*The task:*
In the listing below, start your output at the line with "(s.treeAt h).freq.toNat = (s.treeAt" and end it after the line with "is a tree. -/", copying every line exactly.

*Supplied records:*
□ □ □ □
-- ==== Sys2Proof/Safety.lean ====
section
/-! DEFINITION. The terms statements are written in: how a command ends, the invariant of the core, what each
command may write, which states agree on what is valid, and the spec's formats and structures said a second time,
apart from the functions the meanings use. -/

namespace Sys2Proof.Machine

/-! ### How a command ends -/

/-- `s` after a command with opcode `op` has completed and changed nothing else: `STAGE <- op` (10_state.md R27),
`BUSY <- 0`, `DONE <- 1` (60_exceptions.md R235). -/
abbrev completed (s : State) (op : Byte) : State :=
  { s with stage := op, status := { s.status with busy := false, done := true } }

/-- `s` after a command with opcode `op` has faulted: `STAGE <- op` (10_state.md R27) and fault entry
(60_exceptions.md R236). -/
abbrev faultEnd (s : State) (op code : Byte) (info : Word) : State :=
  { s with
    stage := op
    errcode := code
    errinfo := info
    status := { s.status with busy := false, err := true } }

/-- The host only waits for the core, so no action of its own can come before the engine step. -/
abbrev onlyWaits (s : State) : Prop := s.inbox = [] ∨ s.inbox.head? = some .wait

/-- Commands one after the other, each accepted again (30_encoding.md R92) when the one before it ended well;
a fault ends the chain (45_pipeline_and_control.md R200). -/
def runChain : List Instr → State → Host.Outcome State Fault Refusal
  | [], s => .next s
  | [i], s => exec i s
  | i :: j :: is, s =>
    match exec i s with
    | .next t =>
      if t.status.err then .next t
      else runChain (j :: is) { t with status := { t.status with busy := true, done := false } }
    | .fault f => .fault f
    | .refused r => .refused r

/-! ### The invariant -/

/-- All elements of a buffer are at indices below its capacity. -/
abbrev Memory.below {α : Type} (m : Memory α) (cap : Nat) : Prop := ∀ c ∈ m, c.1 < cap

/-- The eight buffers are in canonical form. -/
abbrev State.buffersCanonical (s : State) : Prop :=
  Memory.wf s.text ∧ Memory.wf s.freq ∧ Memory.wf s.tree ∧ Memory.wf s.codetab ∧
  Memory.wf s.bits ∧ Memory.wf s.payload ∧ Memory.wf s.table ∧ Memory.wf s.grid

/-- Nothing is stored at or beyond a capacity (10_state.md R40). -/
abbrev State.buffersBelow (s : State) : Prop :=
  Memory.below s.text s.params.maxText ∧ Memory.below s.freq s.params.maxSyms ∧
  Memory.below s.tree s.params.maxNodes ∧ Memory.below s.codetab s.params.maxSyms ∧
  Memory.below s.bits s.params.maxBits ∧ Memory.below s.payload s.params.maxPayload ∧
  Memory.below s.table s.params.maxTable ∧ Memory.below s.grid (9 * s.params.maxRows)

/-- Every length is at most the capacity (10_state.md R22, R28). -/
abbrev State.lengthsOk (s : State) : Prop :=
  s.textLen.toNat ≤ s.params.maxText ∧ s.freqN.toNat ≤ s.params.maxSyms ∧
  s.nodeN.toNat ≤ s.params.maxNodes ∧ s.codeN.toNat ≤ s.params.maxSyms ∧
  s.bitsLen.toNat ≤ s.params.maxBits ∧ s.payLen.toNat ≤ s.params.maxPayload ∧
  s.tabLen.toNat ≤ s.params.maxTable ∧ s.gridRows.toNat ≤ s.params.maxRows

/-- At most one of BUSY, DONE, ERR is 1 (10_state.md R23). -/
abbrev State.flagsOk (s : State) : Prop :=
  ¬ (s.status.busy = true ∧ s.status.done = true) ∧ ¬ (s.status.done = true ∧ s.status.err = true) ∧
  ¬ (s.status.busy = true ∧ s.status.err = true)

/-- ERRCODE and ERRINFO are 0 while `ERR = 0`, and ERRCODE is a code of 60_exceptions.md R221 while `ERR = 1`
(10_state.md R26). -/
abbrev State.errRecordOk (s : State) : Prop :=
  (s.status.err = false → s.errcode = 0#8 ∧ s.errinfo = 0#32) ∧
  (s.status.err = true → 1 ≤ s.errcode.toNat ∧ s.errcode.toNat ≤ 0x0B)

/-- STAGE is the opcode of a primitive or control command, never of a composite (10_state.md R27). -/
abbrev State.stageOk (s : State) : Prop :=
  s.stage.toNat ≤ 0x0D ∨ s.stage = 0x1E#8

/-- Every stored symbol has at most `SYM_W` bits (10_state.md R40). -/
abbrev State.symbolsOk (s : State) : Prop :=
  (∀ c ∈ s.text, c.2.toNat < 2 ^ s.params.symW) ∧ (∀ c ∈ s.freq, c.2.sym.toNat < 2 ^ s.params.symW) ∧
  (∀ c ∈ s.tree, c.2.sym.toNat < 2 ^ s.params.symW) ∧ (∀ c ∈ s.codetab, c.2.sym.toNat < 2 ^ s.params.symW)

/-- FREQ as ANALYZE leaves it: symbols pairwise distinct, every count at least 1, and counts that sum to the
length of some text (10_state.md R42, 41_huffman_encoder.md R122). -/
abbrev State.freqOk (s : State) : Prop :=
  (s.validFreq.map FreqEntry.sym).Nodup ∧ (∀ e ∈ s.validFreq, 1 ≤ e.count.toNat) ∧
  (s.validFreq.map fun e => e.count.toNat).sum ≤ s.params.maxText

/-- Node `g` has the child `h`. -/
abbrev hasChild (node : Nat → TreeNode) (g h : Nat) : Prop :=
  (node g).left.toNat = h ∨ (node g).right.toNat = h

/-- TREE as BUILD_TREE leaves it for `n` symbols (10_state.md R43, 41_huffman_encoder.md R126): `2n - 1` nodes,
the first `n` leaves with distinct symbols, the others internal with smaller children, the last the root, and
every other node the child of exactly one node. -/
abbrev State.treeShape (s : State) (n : Nat) : Prop :=
  1 ≤ n ∧ n ≤ s.params.maxSyms ∧ s.nodeN.toNat = 2 * n - 1 ∧ s.root.toNat = 2 * n - 2 ∧
  (∀ h < n, (s.treeAt h).kind = .leaf ∧ (s.treeAt h).left = noHandle ∧ (s.treeAt h).right = noHandle) ∧
  (∀ h < n, ∀ g < n, (s.treeAt h).sym = (s.treeAt g).sym → h = g) ∧
  (∀ h < 2 * n - 1, n ≤ h → (s.treeAt h).kind = .internal ∧ (s.treeAt h).sym = 0#32 ∧
    (s.treeAt h).left.toNat < h ∧ (s.treeAt h).right.toNat < h ∧
    (s.treeAt h).left ≠ (s.treeAt h).right ∧
    (s.treeAt h).freq.toNat = (s.treeAt (s.treeAt h).left.toNat).freq.toNat +
      (s.treeAt (s.treeAt h).right.toNat).freq.toNat) ∧
  (∀ h < 2 * n - 2, ∃ g < 2 * n - 1, n ≤ g ∧ hasChild s.treeAt g h ∧
    ∀ k < 2 * n - 1, n ≤ k → hasChild s.treeAt k h → k = g)

/-- ROOT is NONE exactly when there is no tree (10_state.md R29); otherwise TREE is a tree. -/
def State.treeOk (s : State) : Prop :=
  (s.nodeN = 0#32 ∧ s.root = noHandle) ∨ ∃ n, s.treeShape n

/-- CODETAB as both its producers leave it: every code has 1 to 65535 bits and no code occurs twice
(10_state.md R44, 43_huffman_decoder.md R166). -/
abbrev State.codesOk (s : State) : Prop :=
  (∀ e ∈ s.validCodes, 1 ≤ e.code.length ∧ e.code.length ≤ 65535) ∧ (s.validCodes.map CodeEntry.code).Nodup

/-- The invariant of the core: what reset establishes and every step keeps. -/
structure State.Inv (s : State) : Prop where
  params : s.params.wf
  canonical : s.buffersCanonical
  below : s.buffersBelow
  lengths : s.lengthsOk
  flags : s.flagsOk
  errRecord : s.errRecordOk
  stage : s.stageOk
  symbols : s.symbolsOk
  freqs : s.freqOk
  tree : s.treeOk
  codes : s.codesOk

/-! ### What a command may write -/

/-- The buffers a command writes (30_encoding.md R91, and the Operands line of each command's rule). -/
def outBuffers : Instr → List BufName
  | .nop => []
  | .analyze => [.freq]
  | .buildTree => [.tree]
  | .genCodes => [.codetab]
  | .encBits => [.bits]
  | .pad => [.bits]
  | .toBytes => [.payload]
  | .serTable => [.table]
  | .gridPack => [.grid]
  | .gridUnpack => [.payload, .table]
  | .deserTable => [.codetab]
  | .toBits => [.bits]
  | .unpad => [.bits]
  | .decBits => [.text]
  | .compress => [.freq, .tree, .codetab, .bits, .payload, .table, .grid]
  | .decompress => [.payload, .table, .codetab, .bits, .text]
  | .clrStatus => []
  | .softReset => []

/-- The registers a command writes beside STATUS, ERRCODE, ERRINFO and STAGE (the same rules). -/
def outRegisters : Instr → List RegName
  | .nop => []
  | .analyze => [.freqN]
  | .buildTree => [.nodeN, .root]
  | .genCodes => [.codeN]
  | .encBits => [.bitsLen]
  | .pad => [.bitsLen, .padcnt]
  | .toBytes => [.payLen]
  | .serTable => [.tabLen]
  | .gridPack => [.gridRows]
  | .gridUnpack => [.payLen, .tabLen]
  | .deserTable => [.codeN]
  | .toBits => [.bitsLen]
  | .unpad => [.bitsLen, .padcnt]
  | .decBits => [.textLen]
  | .compress => [.freqN, .nodeN, .root, .codeN, .bitsLen, .padcnt, .payLen, .tabLen, .gridRows]
  | .decompress => [.payLen, .tabLen, .codeN, .bitsLen, .padcnt, .textLen]
  | .clrStatus => []
  | .softReset => [.textLen, .freqN, .nodeN, .root, .codeN, .bitsLen, .payLen, .tabLen, .gridRows, .padcnt,
      .bufSel, .bufIdx]

/-- The commands that write STATUS.RESIDUE (10_state.md R23). -/
def writesResidue : Instr → Bool
  | .decBits | .decompress | .softReset => true
  | .nop | .analyze | .buildTree | .genCodes | .encBits | .pad | .toBytes | .serTable | .gridPack | .gridUnpack
  | .deserTable | .toBits | .unpad | .compress | .clrStatus => false

/-- The composite commands (30_encoding.md R91, kind C). -/
def isComposite : Instr → Bool
  | .compress | .decompress => true
  | .nop | .analyze | .buildTree | .genCodes | .encBits | .pad | .toBytes | .serTable | .gridPack | .gridUnpack
  | .deserTable | .toBits | .unpad | .decBits | .clrStatus | .softReset => false

/-- The two states' buffer `b` reads the same at every index from `n` on. -/
def sameFrom (b : BufName) (n : Nat) (s t : State) : Prop :=
  match b with
  | .text => ∀ i, n ≤ i → t.textAt i = s.textAt i
  | .freq => ∀ i, n ≤ i → t.freqAt i = s.freqAt i
  | .tree => ∀ i, n ≤ i → t.treeAt i = s.treeAt i
  | .codetab => ∀ i, n ≤ i → t.codeAt i = s.codeAt i
  | .bits => ∀ i, n ≤ i → t.bitAt i = s.bitAt i
  | .payload => ∀ i, n ≤ i → t.payloadAt i = s.payloadAt i
  | .table => ∀ i, n ≤ i → t.tableAt i = s.tableAt i
  | .grid => ∀ i, n ≤ i → t.gridAt i = s.gridAt i

/-- The number of valid elements of a buffer (10_state.md R40). -/
def validLength (s : State) : BufName → Nat
  | .text => s.textLen.toNat
  | .freq => s.freqN.toNat
  | .tree => s.nodeN.toNat
  | .codetab => s.codeN.toNat
  | .bits => s.bitsLen.toNat
  | .payload => s.payLen.toNat
  | .table => s.tabLen.toNat
  | .grid => 9 * s.gridRows.toNat

/-- The two states agree on every register, the latch and the parameters, and on every VALID element of every
buffer (10_state.md R49, R55). -/
structure Agree (s u : State) : Prop where
  params : u.params = s.params
  status : u.status = s.status
  errcode : u.errcode = s.errcode
  errinfo : u.errinfo = s.errinfo
  stage : u.stage = s.stage
  textLen : u.textLen = s.textLen
  freqN : u.freqN = s.freqN
  nodeN : u.nodeN = s.nodeN
  root : u.root = s.root
  codeN : u.codeN = s.codeN
  bitsLen : u.bitsLen = s.bitsLen
  payLen : u.payLen = s.payLen
  tabLen : u.tabLen = s.tabLen
  gridRows : u.gridRows = s.gridRows
  padcnt : u.padcnt = s.padcnt
  bufSel : u.bufSel = s.bufSel
  bufIdx : u.bufIdx = s.bufIdx
  cmdLatch : u.cmdLatch = s.cmdLatch
  text : ∀ i < s.textLen.toNat, u.textAt i = s.textAt i
  freq : ∀ i < s.freqN.toNat, u.freqAt i = s.freqAt i
  tree : ∀ i < s.nodeN.toNat, u.treeAt i = s.treeAt i
  codetab : ∀ i < s.codeN.toNat, u.codeAt i = s.codeAt i
  bits : ∀ i < s.bitsLen.toNat, u.bitAt i = s.bitAt i
  payload : ∀ i < s.payLen.toNat, u.payloadAt i = s.payloadAt i
  table : ∀ i < s.tabLen.toNat, u.tableAt i = s.tableAt i
  grid : ∀ i < 9 * s.gridRows.toNat, u.gridAt i = s.gridAt i

/-! ### Structures and formats of the spec -/

/-- `(freq, handle)` of `g` is below that of `h`, lexicographically (41_huffman_encoder.md R125). -/
abbrev lighter (node : Nat → TreeNode) (g h : Nat) : Prop :=
  (node g).freq.toNat < (node h).freq.toNat ∨ ((node g).freq.toNat = (node h).freq.toNat ∧ g < h)

/-- Handle `h` is live when node `g` is made: it exists, and no internal node made before has it as a child
(41_huffman_encoder.md R125). `n` is the number of leaves. -/
abbrev liveWhen (node : Nat → TreeNode) (n g h : Nat) : Prop :=
  h < g ∧ ∀ k < g, n ≤ k → ¬ hasChild node k h

/-- The handle reached from `h` along a path of internal nodes, 0 left and 1 right (41_huffman_encoder.md R130). -/
def follow (node : Nat → TreeNode) : Nat → Bitstring → Option Nat
  | h, [] => some h
  | h, b :: bs =>
    match (node h).kind with
    | .leaf => none
    | .internal => follow node (if b then (node h).right.toNat else (node h).left.toNat) bs

/-- Code `c` is left of code `d`: they part at some bit, `c` with 0 and `d` with 1. Neither is then a prefix of
the other (41_huffman_encoder.md R130, R133). -/
abbrev leftOf (c d : Bitstring) : Prop := ∃ p c' d', c = p ++ false :: c' ∧ d = p ++ true :: d'

/-- No code of the list is a prefix of another (00_scope.md R15). -/
abbrev prefixFree (codes : List Bitstring) : Prop :=
  codes.Pairwise fun c d => ¬ c <+: d ∧ ¬ d <+: c

/-- The bytes `r` are the table record of entry `e` (30_encoding.md R108). -/
abbrev isRecord (p : Params) (e : CodeEntry) (r : List Byte) : Prop :=
  r.length = 2 + ceilDiv e.code.length 8 + p.symBytes ∧
  256 * (r.getD 0 0#8).toNat + (r.getD 1 0#8).toNat = e.code.length ∧
  (∀ j < 8 * ceilDiv e.code.length 8,
    (r.getD (2 + j / 8) 0#8).getLsbD (7 - j % 8) = e.code.getD j false) ∧
  (∀ j < p.symBytes, (r.getD (2 + ceilDiv e.code.length 8 + j) 0#8).toNat =
    e.sym.toNat / 256 ^ (p.symBytes - 1 - j) % 256)

/-- The bytes are the records of the entries, in order and nothing else (30_encoding.md R108). -/
abbrev areRecords (p : Params) (tab : List CodeEntry) (bytes : List Byte) : Prop :=
  ∃ rs, List.Forall₂ (isRecord p) tab rs ∧ bytes = rs.flatten

/-- A code table that DESER_TABLE takes: codes of at least 1 bit, no code twice, symbols of `SYM_W` bits, no more
entries than fit (43_huffman_decoder.md R165, R166). -/
abbrev tableFits (p : Params) (tab : List CodeEntry) : Prop :=
  (∀ e ∈ tab, 1 ≤ e.code.length ∧ e.sym.toNat < 2 ^ p.symW) ∧ (tab.map CodeEntry.code).Nodup ∧
  tab.length ≤ p.maxSyms

/-- How many of the slots before slot `k` hold bytes of `bot`, for lengths `tl` of `top` and `bl` of `bot`
(44_grid_container.md R184). -/
def botBefore (tl bl : Nat) : Nat → Nat
  | 0 => 0
  | k + 1 =>
    let b := botBefore tl bl k
    if (k % 3 = 2 ∧ b < bl) ∨ tl ≤ k - b then b + 1 else b

/-- The byte that slot `k` holds (44_grid_container.md R184, R185): of `top`, the longer of PAYLOAD and TABLE
(PAYLOAD on a tie), or of `bot`. -/
def slotByte (s : State) (len1 len2 k : Nat) : Byte :=
  let tl := max len1 len2
  let bl := min len1 len2
  let b := botBefore tl bl k
  let fromBot : Bool := decide ((k % 3 = 2 ∧ b < bl) ∨ tl ≤ k - b)
  let payloadIsTop : Bool := decide (len1 ≥ len2)
  if fromBot then (if payloadIsTop then s.tableAt b else s.payloadAt b)
  else (if payloadIsTop then s.payloadAt (k - b) else s.tableAt (k - b))

/-- The number that four digits of the header at flat index `j` hold (30_encoding.md R104). -/
def headerField (s : State) (j : Nat) : Nat :=
  (((s.gridAt j).toNat * 255 + (s.gridAt (j + 1)).toNat) * 255 + (s.gridAt (j + 2)).toNat) * 255 +
    (s.gridAt (j + 3)).toNat

end Sys2Proof.Machine
end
□ □ □ □
*Answer box:*
    (s.treeAt h).freq.toNat = (s.treeAt (s.treeAt h).left.toNat).freq.toNat +
      (s.treeAt (s.treeAt h).right.toNat).freq.toNat) ∧
  (∀ h < 2 * n - 2, ∃ g < 2 * n - 1, n ≤ g ∧ hasChild s.treeAt g h ∧
    ∀ k < 2 * n - 1, n ≤ k → hasChild s.treeAt k h → k = g)

/-- ROOT is NONE exactly when there is no tree (10_state.md R29); otherwise TREE is a tree. -/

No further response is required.